The photoinduced carrier dynamics in the nonlinear absorption process of Ti3C2Tx/Ag composite is detected using a homebuilt femtosecond time-resolved TA system. In the experiment, a Ti: sapphire mode-locked laser centered at 800 nm with pulse width of 100fs and repetition rate of 1 kHz, is used as the light source. The laser beam is spitted into two parts: the stronger one is frequency doubled using a BBO crystal generating a 400 nm pump light; the weaker one is focused into a sapphire plate to generate a broadband supercontinuum used as the probe light.

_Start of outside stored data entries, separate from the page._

-- ==== Sys2Proof/Syntax.lean ====
section
/-! DEFINITION. The commands of the OS-8840: one constructor per row of the operation table (spec/opcode_table.json).
Each docstring gives the row's own name and rule. Operands that a pin, a detector or another device supplies (a
measured offset, a received message) are the command's operands; the rest is read from the state. -/

namespace Sys2Proof

/-- What a core shows of one tick while its loop is closed: the time of its feedback edge against the tick edge in 0.1 ps (at a
multiple of 512 ticks, that of the delay reference against its calibrated value, R140), and how many feedback cycles the tick
held (R164; one once the core is locked). -/
structure CoreEdge where
  time : Int
  cycles : Nat
  deriving DecidableEq, Repr

/-- A reference input and the time since its last edge in picoseconds (R63). -/
structure RefQuiet where
  ref : Fin 5
  quiet : Nat
  deriving DecidableEq, Repr

/-- What an anchor's lock detector has seen (R74, R75): how many consecutive XO cycles, or outer comparisons, end now, and the largest
phase error among them where it declares lock, the least where it declares loss, in 0.1 ps. -/
structure AncSeen where
  anc : Fin 2
  number : Nat
  error : Nat
  deriving DecidableEq, Repr

/-- Edges that reach the guard of an output at one distance from each other, in femtoseconds; `moved` marks the first edge after a change
of what the output follows (R337). -/
structure EdgeRun where
  gap : Nat
  count : Nat
  moved : Bool
  deriving DecidableEq, Repr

The pump and probe beams are focused and overlapped in the samples. The pump pulses are used to excite the samples and the probe pluses are used to detect the absorption change of the samples. By controlling the arriving time at the sample of pump and probe lights, the optical density changes are recorded by a fiber spectroscopy.

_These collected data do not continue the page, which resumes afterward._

/-- A raster channel at power-on reset. -/
def Raster.reset : Raster :=
  { bound := false, pending := none, applyAt := none, applying := false, held := false, lastKind := 0, lastTe := none
    prevTe := false, since := 0, lost := false, timedOut := false, tainted := false }

/-- Registers of a thread that has not run. -/
def QRegs.reset : QRegs :=
  { g := Vector.replicate 16 ⟨0, none, none⟩, t := Vector.replicate 4 ⟨0, none, none⟩
    p := #v[⟨true, none, none⟩, ⟨false, none, none⟩, ⟨false, none, none⟩, ⟨false, none, none⟩]
    lc := Vector.replicate 2 ⟨0, none, none⟩, lk := ⟨0, none, none⟩, pc := 0#14, path := none }

/-- A station at power-on reset: EMPTY. -/
def Station.reset : Station :=
  { run := .empty, accepted := false, guaranteed := false, events := [], enabled := [], srcs := [], marks := [], startTick := 0
    reach := [], handoff := none, handoffAt := none, comm := QRegs.reset
    thread := ⟨QRegs.reset, [], [], Vector.replicate 64 1, 1, false⟩, queue := [], exc := 0, epc := 0#14, endedAt := none
    threadDown := none, spareThread := none, liveSlot := 0, liveProf := 0, lastHop := 0, lastSwap := none, slots := Vector.replicate 3 ⟨0, none, none, none⟩
    colds := [], mispred := 0, squashed := 0, named := 0, kept := [], uses := [] }

/-- A lane at power-on reset: OFF, on the slice of its number. -/
def Lane.reset (n : Nat) : Lane :=
  { state := .off, since := 0, slice := n, fecOn := false, frameLock := false, cdr := false, fast := false, peerLane := 0
    peerId := 0, peerDepth := 15, roleRaised := false, move := none, thetas := [], valid := 0, loopCal := false, own := []
    sent := Vector.replicate 8 0, sentIn := Vector.replicate 8 0, cells := Vector.replicate 3 [], served := Vector.replicate 3 0, heardAt := 0, freshAt := 0
    causes := [], lastEpoch := 0, lastActual := 0 }

/-- What the lanes share, at power-on reset. -/
def LaneGroup.reset : LaneGroup := ⟨0, [], [], false, 0, 0, 0, 0, false, none⟩

/-- The fleet block at power-on reset. -/
def Fleet.reset : Fleet :=
  { inbox := [], request := none, nextTag := 0, set := [], digest := 0, current := false, running := none, started := none
    epTick := 0, log := [], streams := [], changes := [] }

/-- A calibration group that holds no values: due (R441). -/
def CalGroup.reset : CalGroup :=
  { hasVal := false, base := none, past := [], lastKind := 0, imported := false, hostSet := false, result := 0, steps := 0
    count := 0, stamp := 0, snap0 := 0x80000000#32, snap1 := 0, snap2 := 0, due := true, dueSince := 0, starved := false
    usedDue := false, wanted := false, retryAt := 0, paused := none, pausedDone := 0, waiting := none }

/-- The calibration engine at power-on reset. -/
def Cal.reset : Cal := ⟨Vector.replicate 60 CalGroup.reset, none, [], Vector.replicate 60 0⟩

/-- The monitor converter at power-on reset: channels 0 to 31 in the scan. -/
def Mon.reset : Mon :=
  { slot := none, use := .none, mask := 0xFFFFFFFF#64, next := 0, maskDue := false, queue := []
    latest := Vector.replicate 64 none, stamps := Vector.replicate 32 0, injStamp := 0, fails := Vector.replicate 2 0 }

/-- The barrow at power-on reset. -/
def Barrow.reset : Barrow := ⟨Vector.replicate 20 ⟨0, false, 0, false, false⟩, false, 0, 0⟩

/-- The ring and copies of an erased pool. -/
def BaseCopy.none : BaseCopy := ⟨false, 0, []⟩

/-- A 64 MiB flash device that has been erased, in 1S-1S-1S mode: its pool has 250 blocks (R546). -/
def Flash.erased : Flash :=
  { answers := true, octal := false, mib := 64, pool := List.replicate 250 ⟨.blank, 0⟩, baseA := BaseCopy.none
    baseB := BaseCopy.none, ring := [], ringHead := 0, ringBlock := 0, ringWord := 0, active := [], fallback := []
    staging := [], table_ := Option.none, tableSeq := 0, journal := [] }

/-- The store engine before stage STORE. -/
def Store.reset : Store :=
  { queue := [], writing := none, fulling := none, readOnly := false, useB := false, present := [], saved := []
    savedProfs := [], savedPgm := [], savedFlows := [], savedFaults := [], updEvents := [], lastCommit := 0 }

/-- A start that has just begun, of a kind (0 power-on, 1 barrow wake, 2 RESET_N). -/
def Boot.reset (kind : Nat) : Boot :=
  { kind := kind, image := [], fallbackRuns := false, recovery := 0, copy := none, length := 0, doneAt := none }

/-- The service port without a session. -/
def Svc.reset : Svc :=
  { nonce := none, drawn := 0, session := none, fails := 0, lockUntil := none, resp := [], miso := [], last := []
    inbox := [], restart := false }

/-- The HSPI port after a start: LASTW reads OK. -/
def Hspi.reset : Hspi := ⟨[], 0, none, []⟩

/-- The machine right after power-on reset: every register and item at its Reset value, stage RESET of a start begun, both
reset pins released, the flash erased. -/
def State.reset : State :=
  { pending := [], count := 0, elapsed := 0
    regs := [⟨.CORE_CFG, 24, resetWord .CORE_CFG 24 ||| 1⟩, ⟨.CORE_CFG, 25, resetWord .CORE_CFG 25 ||| 1⟩]
    windows := Vector.ofFn fun w => FaultWindow.reset (windowOf w.val).1, raises := [], sticks := [], lapses := [], sync := none
    syncDue := [], syncStamp := 0, trigs := Vector.replicate 9 Trig.reset, hwRel := 0, sched := [], acceptSeq := 0
    stepped := false, heldWrites := []
    refs := Vector.replicate 5 RefInput.reset, anchors := Vector.replicate 2 Anchor.reset, primary := none, primaryAt := 0
    initDone := false, alignRun := 0, alignOver := none, ancEventAt := none, xferStamp := 0, transfer := none, later := []
    cores := Vector.ofFn fun c => Core.reset c.val, outs := Vector.replicate 32 Output.reset
    ras := Vector.replicate 2 Raster.reset, stations := Vector.replicate 8 Station.reset, pgm := [], profs := [], shadows := []
    check := none, statPins := Vector.replicate 8 none, lanes := Vector.ofFn fun n => Lane.reset n.val, lng := LaneGroup.reset
    fleet := Fleet.reset, spareRows := Vector.replicate 10 4, fencedEntries := [], refills := [], cal := Cal.reset, mon := Mon.reset
    bar := Barrow.reset, flash := Flash.erased
    otp := ⟨Vector.replicate 4 0, Config.deviceKey, Config.keyHash, Config.devSerial⟩, store := Store.reset
    boot := Boot.reset 0, svc := Svc.reset, hspi := Hspi.reset, mbx := ⟨false, 0, 0⟩
    pins := ⟨true, false, false, false, false⟩, powering := false, reloads := [], readData := 0, halted := false, calVals := [] }


end Sys2Proof.Machine
end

3. Results and discussions
3.1 Materials and characterizations
The morphologic structures of the composite are characterized by the TEM and HRTEM images. Figure 1(a) shows that Ti3C2Tx nanosheets flat on the substrate, and Ag nanoparticles with tens of nanometers are deposited on the Ti3C2Tx surface. Figure 1(b) presents the size distribution of the Ag nanoparticles mainly in the range of 20-50 nm with a mean size of 32 nm. The lattice spacing shown in HRTEM image (Fig. 1(c)) is 0.238 nm (marked in the blue block), corresponding to the Ag (111) crystal plane [21]. The HRTEM image with red border shows the clear lattice fringes (0.27 nm), which are associated with the (0110) plane of the Ti3C2 phase [16]. The AFM image and the height profile of Ti3C2Tx nanosheet (Fig. 1(d)) exhibit typical topographic heights less than 1 nm, indicating the monolayer property of Ti3C2Tx [14]. The SEM image in Fig. 1(e) indicates the Ag nanoparticles (the bright particles) are decorated on the surface of the Ti3C2Tx densely [27]. Figure 1(f) displays photographs of Ti3C2Tx and Ti3C2Tx/Ag composite dispersions. The color of the samples changes from black to dark green when Ag nanoparticles are decorated on Ti3C2Tx. XRD measurement is used to study the phase structures of Ti3C2Tx and Ti3C2Tx/Ag composite. The XRD pattern (Fig. 1(g)) of Ti3C2Tx/Ag composite shows four peaks at 38.2°, 44.2°, 64.3°, and 77.7°, corresponding to the (111), (200), (220), and (311) planes of the Ag single crystals [28,29], respectively. The two peaks at 6° and 28° are corresponding to the (002) and (006) plans of Ti3C2, as the same as pure Ti3C2Tx (the black line). The absorption spectrum of the pure Ti3C2Tx in Fig. 1(h) shows a broadband absorption ranging from the visible to near-infrared range [24]. The Ti3C2Tx/Ag composite exhibits a strong absorption peak at ∼430 nm, attributing to the formation of Ag nanoparticles [30,31]. All the above data prove that the Ti3C2Tx/Ag composite is synthesized successfully.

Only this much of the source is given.